Asap dapur mengebul, melewati corong asap tua milik kami. Nenek sedang memasak air yang Ia timba dari sumur. Aku ingat waktu itu, periode Tahun 1994. Empat tahun setelah kami berangsur kembali ke desa.
Nyala kayu bakar terus menyala. Nenek mengeluarkan setengah karung gabah. Hasil panen di kebun. Tempo itu, beras mahal. Makan dari beras yang terbuat dari jagung sudah sering. Sementara untuk makan nasi, kami harus dulu ke kota, itu pun jika punya duit. Sebab kebun-kebun warga belum menghasilkan apa-apa.

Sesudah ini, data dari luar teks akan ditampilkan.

-- ==== Sys2Proof/Machine/TickOps.lean ====
section
/-! DEFINITION. A tick begins: what closes with the tick before it, the changes that waited, the staged settings
(R31, R43 to R53). -/

namespace Sys2Proof.Machine

namespace Mach

/-! ## Changes that waited (R43 to R50, R53) -/

/-- Image changes (R187 to R189). -/
def applyGraphChange (k : Nat) (p : Pending) (m : Mach) : Mach :=
  match p.change with
  | .loadGraph slot r => (m.activate slot r k).donePending p 0
  | .unloadGraph slot =>
    { m with images := m.images.map fun (s : Nat × Image) =>
        if s.1 = slot then (s.1, { s.2 with activeTo := some k, unloadOwed := some (p.ctag, p.cseq) }) else s }
  | _ => m

/-- A role map comes into force; its DONE waits for the loads (R193, R379). -/
def applyMapChange (k : Nat) (p : Pending) (m : Mach) : Mach :=
  match p.change with
  | .mapRoles epoch binds =>
    m.onFn p.fn fun x => { x with roles := x.roles.push { epoch := epoch, binds := binds } k, mapOwed := x.mapOwed ++ [(p.ctag, p.cseq)] }
  | _ => m

/-- A homography is installed with its record (R218, R264). -/
def installHom (k : Nat) (p : Fin 16) (h : Hom) (tnEff : Nat) (dCd dMd : Int) (pairs : Nat) (m : Mach) : Mach :=
  let old := (m.fus.homs.get p).cur
  let m1 := m.onFus fun u => { u with homs := vmod u.homs p fun v => v.push h k }
  m1.write' (m1.own.port.get p) (.calib tnEff p.1 h.online (bitN (m1.g R.FUS_CAL_LOCK) p.1) h.version old.version dCd dMd pairs) 0

/-- The on-line corrections that wait for a port, and those that the sums already taken will give, are discarded (R251). -/
def dropInstalls (p : Nat) (m : Mach) : Mach :=
  let n := (m.fus.installs.filter fun i => i.port == p).length
  (m.onFus fun u =>
    { u with installs := u.installs.filter fun i => i.port != p,
             calStale := if u.solving.isSome then p :: u.calStale.erase p else u.calStale,
             waitStale := if u.waiting.isSome then p :: u.waitStale.erase p else u.waitStale }).addTo R.FUS_CAL_REJECT n

/-- The sums of a port's overlap entries start again (R251). -/
def dropSums (p : Nat) (m : Mach) : Mach :=
  let names := fun (i : Fin 16) =>
    m.g (R.FUS_OVL_CFG_PORT_A i) == p || (m.g (R.FUS_OVL_CFG_PORT_B i) == p && !m.on (R.FUS_OVL_CFG_LINK i))
  m.onFus fun u => { u with sums := Vector.ofFn fun (i : Fin 16) => if names i then {} else u.sums.get i }

/-- Calibrations of a command (R218, R251). -/
def applyCalChange (k : Nat) (p : Pending) (m : Mach) : Mach :=
  match p.change with
  | .calibSet homs =>
    (forEach homs (fun (h : Nat × Hom) t =>
      (((t.dropInstalls h.1).dropSums h.1).installHom k (Fin.ofNat 16 h.1) { h.2 with online := false } p.tnEff 0 0 0)) m).donePending p 0
  | .calibLock mask lock =>
    (forEach (maskBits mask 16) (fun (q : Nat) t =>
      let now := t.g R.FUS_CAL_LOCK
      let bit := 2 ^ q
      (t.dropInstalls q).put R.FUS_CAL_LOCK (if bitN now q = lock then now else if lock then now + bit else now - bit)) m).donePending p 0
  | _ => m

/-- An entry in the 64-bit format: the result of a sum outside it is not stated, a free value. -/
def fit64 (v : Int) (m : Mach) : Int × Mach :=
  if v = toSigned 64 (toBits 64 v) then (v, m) else let (x, t) := m.drawInt; (toSigned 64 (toBits 64 x), t)

/-- An on-line correction is installed (R250). -/
def installOnline (k : Nat) (i : CalInst) (m : Mach) : Mach :=
  let p : Fin 16 := Fin.ofNat 16 i.port
  let h := (m.fus.homs.get p).cur
  let raw := (List.range 9).map fun j =>
    if j < 3 then h.at_ j + i.dCd * h.at_ (6 + j) else if j < 6 then h.at_ j - i.dMd * h.at_ (3 + j) else h.at_ j
  let (es, m1) := raw.foldl (fun (s : List Int × Mach) v => let (x, t) := s.2.fit64 v; (s.1 ++ [x], t)) ([], m)
  (m1.installHom k p { h := es, version := (h.version + 1) % 65536, online := true } i.tnEff i.dCd i.dMd i.pairs).inc R.FUS_CAL_INSTALL

/-- The on-line corrections that fall due (R250). -/
def installsDue (k : Nat) (m : Mach) : Mach :=
  let due := m.fus.installs.filter fun i => decide (i.tnEff ≤ k)
  forEach due (fun i t => t.installOnline k i) (m.onFus fun u => { u with installs := u.installs.filter fun i => !decide (i.tnEff ≤ k) })

/-- A rule table change (R293). -/
def applyRuleChange (k : Nat) (p : Pending) (m : Mach) : Mach :=
  match p.change with
  | .ruleSet first rules =>
    let change := fun (l : List Rule) => l.take first ++ rules ++ l.drop (first + rules.length)
    (m.onJnl fun j => { j with rules := vmod j.rules p.fn fun v => v.push (change v.cur) k }).donePending p 0
  | _ => m

/-- The quality knob (R142). -/
def applyQualityChange (k : Nat) (p : Pending) (m : Mach) : Mach :=
  match p.change with
  | .quality q => (m.onFn p.fn fun x => { x with quality := x.quality.push q k }).donePending p 0
  | _ => m

/-- The due changes of one kind, in ascending function number (R46). -/
def eachDue (due : List Pending) (kind : Nat) (f : Pending → Mach → Mach) (m : Mach) : Mach :=
  forEach (List.finRange 8) (fun (n : Fin 8) t => forEach (due.filter fun p => p.fn == n && changeKind p.change == kind) f t) m

/-- The changes other than the tick period that fall due at tick k, in the order of R46. -/
def applyDue (k : Nat) (m : Mach) : Mach :=
  let isDue := fun (p : Pending) => decide (p.tnEff ≤ k) && changeKind p.change != 0
  let due := m.tick.pending.filter isDue
  let m1 := m.onTick fun t => { t with pending := t.pending.filter fun p => !isDue p }
  let m2 := (m1.eachDue due 1 (applyGraphChange k)).eachDue due 2 (applyMapChange k)
  let m3 := (m2.eachDue due 3 (applyCalChange k)).installsDue k
  (m3.eachDue due 4 (applyRuleChange k)).eachDue due 5 (applyQualityChange k)

/-- A tick-period CHANGE that falls due at tick k or before it takes effect with the values of R49 (R49, R53). -/
def applyPeriod (k : Nat) (m : Mach) : Mach :=
  let isDue := fun (p : Pending) => match p.change with | .tickChange _ => decide (p.tnEff ≤ k) | _ => false
  let due := m.tick.pending.filter isDue
  let m1 := m.onTick fun t => { t with pending := t.pending.filter fun p => !isDue p }
  forEach due (fun p t =>
    match p.change with
    | .tickChange q =>
      (t.onTick fun u => { u with origin := changedOrigin u.origin u.period p.tnEff q, period := q }).donePending p 0
    | _ => t) m1

/-- A pending LOAD (R50): the change, its values and B′, the first boundary of the new values after its acceptance. -/
structure LoadDue where
  p : Pending
  period : Nat
  origin : Int
  b : Int

/-- The pending LOAD. -/
def pendingLoad (m : Mach) : Option LoadDue :=
  m.tick.pending.findSome? fun p => match p.change with
    | .tickLoad q o j => some { p := p, period := q, origin := o, b := o + j * (q * 1000) }
    | _ => none

/-- A setting in force stays in force under a new numbering that goes back to tick j or below tick k (R50). -/
def renumbered {α : Type} (k j : Nat) (v : Versioned α) : Versioned α := if k < j then v else { v with prev := v.cur, eff := 0 }

/-- What the block keeps by tick number follows a LOAD under which tick j begins after tick k of the old numbering (R50). Where
the numbers go back, work of the old numbering that is left uses the settings in force too (DEDUCED, log entry 17). -/
def renumber (k j : Nat) (m : Mach) : Mach :=
  let from_ := fun (e : Option Nat) => e.map fun a => if k < j then a else if a ≤ k then 0 else a
  { m with
    fn := m.fn.map fun (x : Func) => { x with roles := renumbered k j x.roles, quality := renumbered k j x.quality },
    fus := { m.fus with
      homs := m.fus.homs.map (renumbered k j),
      installs := m.fus.installs.map fun i => { i with tnEff := i.tnEff + j - (k + 1) } },
    jnl := { m.jnl with rules := m.jnl.rules.map (renumbered k j) },
    fe := m.fe.map fun (x : Fe) => { x with warmTn := if k < j then x.warmTn else 0 },
    images := m.images.map fun s => (s.1, { s.2 with activeFrom := from_ s.2.activeFrom, activeTo := from_ s.2.activeTo }),
    link := m.link.map fun (x : Link) => { x with pairedTo := if k < j then x.pairedTo else 0 } }

/-- A LOAD applies and tick j begins under it: its values, TN_JUMP for that tick, and every other pending change cancelled
(R50). -/
def applyLoad (l : LoadDue) (j : Nat) (m : Mach) : Mach :=
  let m1 := (m.renumber m.tick.tn j).onTick fun t => { t with origin := l.origin, period := l.period, jumpNext := true }
  ((m1.cancelPending (· != l.p)).onTick fun t => { t with pending := [] }).donePending l.p 0

/-! ## Front ends at a boundary (R97, R98, R114, R115, R307) -/

/-- One port at the boundary that begins tick k at `start`. What was staged waits through a compute reset (R25). As learning starts the ager stops (R93), and an event that waited for
its sweep is counted as R98 says. -/
def feBoundary (k : Nat) (start : Int) (p : Fin 16) (m : Mach) : Mach :=
  let m0 := if m.rst.compute.isSome then m else m.applyStagedFe p
  let m1 := m0.onFe p fun x => { x with normHeld := false }
  let m2 := if (m1.fe.get p).hotReq then (m1.applyHot p).onFe p fun x => { x with hotReq := false } else m1
  let f := m2.fe.get p
  match f.learning with
  | some l =>
    if l.be.isNone ∧ l.bs + 1000000000 ≤ start then m2.onFe p fun x => { x with learning := some { l with be := some start } } else m2
  | none =>
    if f.learnReq then
      let m3 := m2.onFe p fun x =>
        { x with learnReq := false, learning := some { bs := start, be := none }, surf := [], sweeping := false, held := none }
      match f.held with
      | some h => m3.learnEvent p { bs := start, be := none } h.w
      | none => m3
    else
      match f.warming, f.tauW with
      | true, some t =>
        if t + m2.g (R.FE_WARMUP p) * 1000 ≤ start then m2.onFe p fun x => { x with warming := false, warmTn := k } else m2
      | _, _ => m2

/-! ## The account of a tick (R56, R57) -/

/-- Ports that R57 and R262 judge: enabled, or disabled by a failed self-test (R429). -/
def judgedPorts (m : Mach) : List Nat := (List.range 16).filter fun p => m.on (R.ING_CTRL_EN p) || (vat m.port p).failed

/-- What keeps a port from being covered as its tick opens: LEARNING, WARMUP or DIE (R98, R114, R429). -/
def openCause (m : Mach) (p : Nat) : Option Nat :=
  let f := vat m.fe p
  if (vat m.port p).failed then some 4 else if f.learning.isSome then some 8 else if f.warming then some 1 else none

/-- The running tick ends (R51, R52): T_valid is `tEnd`, its length runs to `lenEnd` and its grace starts at `graceFrom`. A port that was enabled for a part of a working tick is judged in it, and is not
covered; no cause of R262 is stated for such a tick: WARMUP is taken (DEDUCED, log entry 41). -/
def closeTick (tEnd lenEnd graceFrom : Int) (m : Mach) : Mach :=
  let here := m.judgedPorts
  m.onRunning fun a =>
    let en := (List.range 16).filter fun p => if a.works then a.enabled.contains p || here.contains p else a.enabled.contains p && here.contains p
    let whole := fun (p : Nat) => a.enabled.contains p && here.contains p
    let broken := (en.filter fun p => ((m.openCause p).isSome || !whole p) && !a.bad.any fun b => b.1 == p).map fun p =>
      (p, if whole p then (m.openCause p).getD 1 else 1)
    { a with tEnd := some tEnd, graceFrom := graceFrom, length := lenEnd - a.start - a.stepIn, enabled := en, bad := a.bad ++ broken,
             fresh := here.filter fun p => (vat m.port p).fresh,
             ready := a.ready.filter fun p => here.contains p && (m.openCause p).isNone }

/-- The new tick's account (R55, R57). -/
def openAcct (k : Nat) (start : Int) (stepped : Bool) (m : Mach) : Mach :=
  let en := m.judgedPorts
  let a : TickAcct :=
    { tn := k, start := start, bk := m.bnd k, period := m.tick.period, stepped := stepped, jump := m.tick.jumpNext, works := m.working, enabled := en }
  { m with tick := { m.tick with tn := k, start := start, jumpNext := false, accts := a :: m.tick.accts },
           port := m.port.map fun (x : Port) => { x with fresh := false } }

/-- Its ports, once the settings of the boundary stand. -/
def openPorts (m : Mach) : Mach :=
  m.onRunning fun a =>
    { a with ready := a.enabled.filter fun p => (m.openCause p).isNone,
             bad := a.enabled.filterMap fun p => (m.openCause p).map fun c => (p, c) }

/-- Budget and level of the tick that has just ended (R56, R308). Which die's level is meant is not stated: a free choice. -/
def closeEnergy (n : Nat) (m : Mach) : Mach :=
  let (d, m1) := m.drawNat
  let l := vat m1.lvl d
  m1.onAcct n fun a => { a with budget := m1.led.eTick, level := l.freq, edge := l.edge }

/-! ## Release (R268) -/

/-- Records that satisfy `which` are released, with their delivery bound (R41, R268). -/
def releaseRecs (which : JRec → Bool) (m : Mach) : Mach :=
  let b := m.time.n + m.tick.period * 1000 + 10000
  m.onJnl fun j => { j with recs := j.recs.map fun r => if !r.released && which r then { r with released := true, bound := b } else r }

/-! ## Sleep at a boundary (R325, R327, R328) -/

/-- Step 2 of the entry to S2, or the record of a wake. -/
def sleepBoundary (m : Mach) : Mach :=
  match m.sleep.entering with
  | some _ =>
    if !m.jnl.actions.isEmpty && !m.sleep.goS3 then m.abandonEntry
    else if m.sleep.stepAt.isNone ∧ !m.sleep.goS3 then (m.onSleep fun s => { s with stepAt := some m.elapsed }).health H.sleep .package [2]
    else m
  | none =>
    if m.sleep.waking && m.working then
      (m.onSleep fun s => { s with waking := false }).armWdog.health H.wake .package []
    else m

/-! ## A tick begins -/

/-- The staged registers of the fusion unit and of the journal (R253, R299). -/
def applyStagedHub (m : Mach) : Mach :=
  let m1 := forEach m.fus.staged (fun (e : Nat × Word) t => t.wr e.1 e.2) (m.onFus fun u => { u with staged := [] })
  forEach m1.jnl.staged (fun (e : Nat × Word) t => t.wr e.1 e.2) (m1.onJnl fun j => { j with staged := [] })

/-- Tick k begins at `start`; the tick before it has ended, with T_valid `tEnd` and its length counted to `lenEnd` (R51, R52). -/
def beginTick (k : Nat) (start tEnd lenEnd : Int) (stepped : Bool) (m : Mach) : Mach :=
  let n := m.tick.tn
  let awake := m.rst.ready && m.rst.hold.isNone && m.sleep.state == 0
  let m1 := (((m.closeTick tEnd lenEnd start).sleepBoundary).openAcct k start stepped).onJnl fun j => { j with onceTick := [] }
  let m2 := forEach ((List.finRange 8).filter fun f => (m1.fn.get f).flrEdge) (fun f t => t.flrBoundary f k) m1
  let m3 := if m2.working then (m2.applyDue k).loadsAt k else m2
  let m4 := forEach (List.finRange 16) (feBoundary k start) m3
  let m5 := m4.applyStagedHub.mapsDone
  let m6 := if awake then (m5.ledgerBoundary k).closeEnergy n else forEach (List.finRange 4) holdAt m5.applyStagedPwr
  let m7 := if m6.working then m6.neuronSweep k else m6
  let m8 := forEach (List.finRange 8) (fun f t => t.tapFlush f) m7
  let m9 := forEach (List.finRange 4) (fun l t => t.refuseCheck l) (m8.releaseHeld k).openPorts
  let m10 := m9.onTick fun t => { t with wdogCount := if t.wdogArmed then t.wdogCount + 1 else t.wdogCount }
  m10.releaseRecs fun _ => true

end Mach

end Sys2Proof.Machine
end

Tanaman perkebunan; cengkih dan pala habis dilahap abu vulkanik 1988 silam, tak tersisa walau sebatang pohon pun.
Ketika warga kembali ke desa, mereka baru mulai menananam. Butuh setahun lagi untuk menghasilkan. Beras dari jagung diolah menjadi sinole , hingga dimasukan ke dalam buah labuh.Â
Papeda mungkin menjadi menu utama. Tapi beras masih menjadi unggulan. Jadilah warga menanam padi dilahan seadanya. Tanpa ilmu pertanian layaknya di Jawa.Â
Kakek saya menanam padi di lahan kebun; sawah kering. Saya tak ingat ia mendapatkan bibitnya dari mana. Hasil panen kemudian menjadi simpanan warga untui dikonsumsi.
Nenek mengeluarkan stok tersebut. Dia ambilnya satu baskom kecil. Lalu di letakan ke sebuah petak kayu yang oleh kami di sebut Loseng. Di Maluku Utara sebutan nya berbeda-beda. Misalnya di Tidore di sebut Tutu Bira.
Nenek berlahan menumbuk gabah tersebut. Gabah terlepas, butir beras mulai nampak. Beliau menyaringnya ke susiru; alat terbuat dari ayaman daun pandan. Kemudian di tapis agar sisa gabah sepenuhnya hilang dan benar-benar menyisahkan butir beras untuk di konsumsi.
Nenek membersihkan lagi loseng tersebut. Ia kemudian menaruh biji kopi yang sudah disangrai memakai pasir lalu ditumbuk untuk kemudian nanti diseduh. Sekian tahun saya melihat proses pemakaian loseng tersebut.